As someone who does care about art, and has, I think, discerning taste, I have always kind of felt this, and only when I read the above tweet did I realise that not everyone felt what I felt. When Sam Altman tweeted that story, which seemed to impress some people and inspire disgust/ridicule from others, the division became even clearer.

I think with Deep Research the slop is actually not as much of a problem -- you can just treat it as a web search on steroids and can always jump into the cited sources to verify things. And for similar reasons, it seems true that if DR "read 10x more sources, thought 100x longer, and had 1000x lower error rate", it could be as good as me at doing bounded investigations. For the hardest bits needed for AI to generate genuinely good creative fiction, it feels less obvious whether the same type of predictable progress will happen.

I think I'm less sure than you that the problem has to do with attractor basins, though. That does feel part of or related to the problem, but I think a larger issue is that chatbots are not coherent enough. Good art has a sort of underlying internal logic to it, which even if you do not notice it contributes to making the artwork feel like a unified whole. Chatbots don't do that, they are too all over the place.

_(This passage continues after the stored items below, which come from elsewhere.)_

-- ==== Sys2Proof/Machine/Link.lean ====
section
/-!
DEFINITION. The link interface unit: slots and queues, the choice of a frame, withdrawal, transmit errors, MUTE and the
burst yield (spec/08, R153 to R158).
-/
namespace Sys2Proof.Machine

/-! ## Withdrawal (R155) -/

/-- The frame on the wire came from the CLAIM slot. -/
def Liu.claimBegun (l : Liu) : Bool := l.tx.any fun t => t.source == .claim

/-- The frame on the wire is the head of the FETCH queue. -/
def Liu.fetchBegun (l : Liu) : Bool := l.tx.any fun t => t.source == .fetch

/-- The frame on the wire is the head of the CONTENT queue. -/
def Liu.contentBegun (l : Liu) : Bool := l.tx.any fun t => t.source == .content

/-- The frame on the wire is a part of the reply at the head of the REPLY queue. -/
def Liu.queryBegun (l : Liu) : Bool := l.tx.any fun t => t.source == .query

/-- The claim is withdrawn; a claim already begun is not reached. -/
def Liu.withdrawClaim (l : Liu) : Liu := if l.claimBegun then l else { l with claim := none }

/-- The entries of a queue that fail `p` removed; a head already begun stays. -/
def withdrawFrom {α : Type} (begun : Bool) (p : α → Bool) (q : List α) : List α :=
  if begun then q.take 1 ++ (q.drop 1).filter p else q.filter p

/-- The PAGE_REQUEST of fill record `id` is withdrawn. -/
def Liu.withdrawFetch (l : Liu) (id : Nat) : Liu :=
  { l with fetchQ := withdrawFrom l.fetchBegun (fun f => f.fill != id) l.fetchQ }

/-- The PAGE_DATA frames of serve record `id` are withdrawn. -/
def Liu.withdrawContent (l : Liu) (id : Nat) : Liu :=
  { l with contentQ := withdrawFrom l.contentBegun (fun f => f.serve != id) l.contentQ }

/-! ## Slots and queues (R154) -/

/-- A STOP_ASSERT offered to the HALT slot; one already there is not added to. -/
def Liu.offerStop (l : Liu) : Liu := { l with halt := true }

/-- A reply's part count: ceil(snapshot length / 76) (R163). -/
def Reply.parts (r : Reply) : Nat := ceilDiv r.snapshot.length 76

/-- The payload of the reply's next part (R163, R196). -/
def Reply.part (r : Reply) : List Byte :=
  [r.tag, BitVec.ofNat 8 r.selector, BitVec.ofNat 8 r.next, BitVec.ofNat 8 r.parts]
    ++ (r.snapshot.drop (76 * r.next)).take 76

/-- The payload of a PAGE_REQUEST (R196). -/
def PageRequestOut.bytes (p : PageRequestOut) : List Byte :=
  [BitVec.ofNat 8 p.showId, BitVec.ofNat 8 p.segment, BitVec.ofNat 8 p.page]

/-- The payload of a PAGE_DATA (R198). -/
def PageDataOut.bytes (p : PageDataOut) : List Byte :=
  [BitVec.ofNat 8 p.showId, BitVec.ofNat 8 p.segment, BitVec.ofNat 8 p.page, BitVec.ofNat 8 p.chunk] ++ p.data

/-- The payload of a START_CLAIM (R196). -/
def ClaimFrame.bytes (c : ClaimFrame) : List Byte := BitVec.ofNat 8 c.channel.val :: beBytes 2 c.allowance

/-- The frame the LIU would send at a start delimiter: of the eligible frames the one of the lowest class value, and
within a queue the head (R153, R154). `up` is false during the start-up listen. -/
def Liu.choose (l : Liu) (up : Bool) (own : Position) : Option Tx :=
  let free := up && l.mute == 0 && !l.conflict
  if up && l.halt then some { source := .halt, arb := arbByte 0 own, kind := 0, payload := [] }
  else if !free then none
  else
    match l.beacon, l.claim, l.replies, l.fetchQ, l.contentQ with
    | some b, _, _, _, _ => some { source := .time b, arb := arbByte 1 own, kind := 0, payload := b.bytes }
    | none, some c, _, _, _ => some { source := .claim, arb := arbByte 2 own, kind := 0, payload := c.bytes }
    | none, none, r :: _, _, _ => some { source := .query, arb := arbByte 4 own, kind := 1, payload := r.part }
    | none, none, [], f :: _, _ => some { source := .fetch, arb := arbByte 5 own, kind := 0, payload := f.bytes }
    | none, none, [], [], p :: _ =>
      if l.yieldCount < 4 then some { source := .content, arb := arbByte 6 own, kind := 1, payload := p.bytes }
      else none
    | none, none, [], [], [] => none

/-- A frame begun (R153): a beacon leaves its slot and carries own basin time at its start delimiter (R160). -/
def Liu.begin (l : Liu) (t : Tx) (now : Nat) : Liu :=
  match t.source with
  | .time b =>
    let b : BeaconFields := { b with stamp := BitVec.ofNat 48 now }
    { l with beacon := none, tx := some { t with source := .time b, payload := b.bytes } }
  | _ => { l with tx := some t }

/-- A start delimiter on the line (R153): this station's chosen frame contends with the rivals' arbitration bytes on
the wired AND, the lowest value going through. A station with no eligible frame, or one that loses, receives; the
start-of-frame stamp is own basin time (R160). -/
def Liu.start (l : Liu) (up : Bool) (own : Position) (now : Nat) (rivals : List Byte) : Liu :=
  match l.choose up own with
  | none => if rivals.isEmpty then l else { l with rxStamp := some (now : Int) }
  | some t =>
    if rivals.any fun b => decide (b.toNat < t.arb.toNat) then { l with rxStamp := some (now : Int) }
    else l.begin t now

/-! ## Outcomes of a transmission -/

/-- A frame of this station has gone out without error (R155, R156). -/
def Liu.wentOut (l : Liu) : Liu := { l with tx := none, fails := 0 }

/-- The aborted frame returns to its place (R154, R155): a beacon only when no newer one stands in its slot, and a
claim only when its pump still holds the claim slot (R66). -/
def Liu.returnFrame (l : Liu) (claimHeld : Bool) : Liu :=
  match l.tx with
  | some { source := .time b, .. } => { l with tx := none, beacon := l.beacon.or (some b) }
  | some { source := .claim, .. } => { l with tx := none, claim := if claimHeld then l.claim else none }
  | _ => { l with tx := none }

/-- The consecutive-failure count after an aborted transmission (R156), and whether MUTE is entered (R157). -/
def Liu.countFailure (l : Liu) : Liu × Bool :=
  if l.mute ≠ 0 then (l, false)
  else if 8 ≤ l.fails + 1 then ({ l with fails := 0, mute := 50, mutedSince := true }, true)
  else ({ l with fails := l.fails + 1 }, false)

/-- A marked boundary in MUTE (R157). -/
def Liu.boundary (l : Liu) : Liu := { l with mute := l.mute - 1 }

/-- The receive-error count rises by 1, saturating (R159). -/
def Liu.countRxError (l : Liu) : Liu := { l with rxErrors := satInc l.rxErrors }

/-- The end of a frame of another station: the yield count returns to 0 (R158) and its reception is over. -/
def Liu.frameHeard (l : Liu) : Liu := { l with yieldCount := 0, rxStamp := none }

/-- The frame this station transmits is aborted and discarded, and the one it receives is discarded (R164, R194). -/
def Liu.abandonLine (l : Liu) : Liu := { l with tx := none, rxStamp := none }

end Sys2Proof.Machine
end

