-- ==== Sys2Proof/Machine/Boundaries.lean ====
section
/-!
DEFINITION. The commands that a marked boundary brings about (spec/01, spec/03, spec/08, spec/10, spec/11). Each names what
comes about at the boundary: when the state is one at whose next boundary it does, the boundary is marked whole (R1);
otherwise the event has not come about, and nothing changes (notes/assumptions/5.md).
-/
namespace Sys2Proof.Machine

/-- What a command's meaning answers. -/
abbrev Answered := Host.Outcome State Fault Refusal

/-- The basin time of the next boundary. -/
def State.nextBoundary (s : State) : Nat := s.nextFrame * 960

/-- The boundary is marked when the event named comes about at it. -/
def State.markWhen (s : State) (due : Bool) (i : BoundaryInput) : State :=
  if s.live && due then s.markBoundary i else s

/-- The boundary is marked when present pump `p` goes at it from one of the states `before` to one that `after` takes: an
event that the boundary's own work can bring about whole. -/
def State.markAsPumpGoes (s : State) (p : Channel) (before : List PumpState) (after : Pump → Bool) (i : BoundaryInput) :
    State :=
  let t := s.markBoundary i
  if s.live && s.params.pumps[p].present && before.contains (s.hu.pump p).state && after (t.hu.pump p) then t else s

/-- The pump has come from STOPPING at this boundary: RESTING, or LOCKED with cause DRY (R65). -/
def Pump.stopped (p : Pump) : Bool := p.state == .resting || (p.state == .locked && p.lockDry)

/-- FRAME_BOUNDARY (R1). -/
def execFrameBoundary (i : BoundaryInput) (s : State) : Answered := .next (s.markBoundary i)

/-- LISTEN_END (R193): the 15th marked boundary of a listen. -/
def execListenEnd (i : BoundaryInput) (s : State) : Answered :=
  .next (s.markWhen (s.st.phase == .listening && s.st.listen == 14) i)

/-- WARMUP_END (R12): the 8th boundary counted in WARMUP. -/
def execWarmupEnd (i : BoundaryInput) (s : State) : Answered :=
  .next (s.markWhen (s.tbu.state == .warmup && s.tbu.warmup == 7 && !s.biu.stopActive) i)

/-- ENTER_HELD (R16): the first boundary at or after Th. -/
def execEnterHeld (i : BoundaryInput) (s : State) : Answered :=
  .next (s.markWhen (s.tbu.state == .running && s.tbu.hold.th.any (fun t => decide (t ≤ s.nextBoundary))
    && !s.ce.endDue s.nextBoundary && !s.biu.stopActive) i)

/-- RESUME_BOUNDARY (R17): the first boundary at or after Tr. -/
def execResumeBoundary (i : BoundaryInput) (s : State) : Answered :=
  .next (s.markWhen (s.tbu.state == .held && s.tbu.hold.tr.any (fun t => decide (t ≤ s.nextBoundary))
    && !s.biu.stopActive) i)

/-- ENDING_COMPLETE (R19): a boundary in ENDING at which its conditions hold. -/
def execEndingComplete (i : BoundaryInput) (s : State) : Answered :=
  .next (s.markWhen (s.tbu.state == .ending && s.endingDone && !s.biu.stopActive) i)

/-- REST_EXPIRY (R62): the boundary at which the rest count of pump `p` reaches 0, which leads it to OFF or CLAIMING; a
pump unlocked at the boundary with a rest time of 0 among them. -/
def execRestExpiry (p : Channel) (i : BoundaryInput) (s : State) : Answered :=
  .next (s.markAsPumpGoes p [.resting, .locked] (fun q => q.state == .off || q.state == .claiming) i)

/-- SOFT_START_END (R63): the boundary after the one at which the soft-start count of pump `p` has reached its
limit. -/
def execSoftStartEnd (p : Channel) (i : BoundaryInput) (s : State) : Answered :=
  .next (s.markWhen (s.params.pumps[p].present && (s.hu.pump p).state == .starting
    && decide (s.params.pumps[p].soft ≤ (s.hu.pump p).softCount)) i)

/-- MINIMUM_RUN_END (R64): the boundary at which the run count of pump `p` reaches minimum run × 50. -/
def execMinimumRunEnd (p : Channel) (i : BoundaryInput) (s : State) : Answered :=
  .next (s.markWhen (s.params.pumps[p].present && (s.hu.pump p).state == .running
    && (s.hu.pump p).runCount + 1 == s.params.pumps[p].minRun * 50) i)

/-- FEEDBACK_ABSENCE_LOCK (R70): the 25th pass in a row with the feedback of RUNNING pump `p` absent. -/
def execFeedbackAbsenceLock (p : Channel) (i : BoundaryInput) (s : State) : Answered :=
  .next (s.markWhen (s.params.pumps[p].present && (s.hu.pump p).state == .running && !s.feedbackOf p
    && (s.hu.pump p).absence == 24) i)

/-- STOPPING_DRIVE_ZERO (R65): the boundary at which the drive of STOPPING pump `p` reaches 0, a pump that enters STOPPING
in the pass of that boundary (R57, R59, R64) among them. -/
def execStoppingDriveZero (p : Channel) (i : BoundaryInput) (s : State) : Answered :=
  .next (s.markAsPumpGoes p [.stopping, .starting, .running] Pump.stopped i)

/-- MUTE_END (R157): the boundary at which the mute count reaches 0. -/
def execMuteEnd (i : BoundaryInput) (s : State) : Answered := .next (s.markWhen (s.liu.mute == 1) i)

/-- LEVEL_READING_VALID (R177): the 10th consecutive boundary with sound current. -/
def execLevelReadingValid (i : BoundaryInput) (s : State) : Answered :=
  .next (s.markWhen (s.params.levelFitted && !s.biu.levelValid && s.biu.levelCount == 9
    && decide (3600 ≤ i.loop)) i)

/-- WIND_READING_VALID (R178): the boundary at which the wind window reaches 50 counts. -/
def execWindReadingValid (i : BoundaryInput) (s : State) : Answered :=
  .next (s.markWhen (s.params.windFitted && s.biu.windWindow.length == 49) i)

/-- CUTOUT_END (R181): the boundary at which the quiet count reaches 500. -/
def execCutoutEnd (i : BoundaryInput) (s : State) : Answered :=
  .next (s.markWhen (s.biu.windState == .cutout && s.biu.quiet == 499
    && decide (s.biu.effWind < exitThreshold s.params)) i)

end Sys2Proof.Machine
end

I think your prompt does not show R1 at its best. It’s better at reacting to something that it is when given a blank canvas.

Deepseek R1 has some strange obsessions, that are not obviously in the prompt and that seem to occur regardless of who is prompting it. Bioluminescence is one example.

I am still trying to figure out if R1 is actually trying to tell us something here, and if so, what it’s trying to say. Maybe it really is saying something about the nature of LLMs, given that these themes aren’t as big a deal in its training set.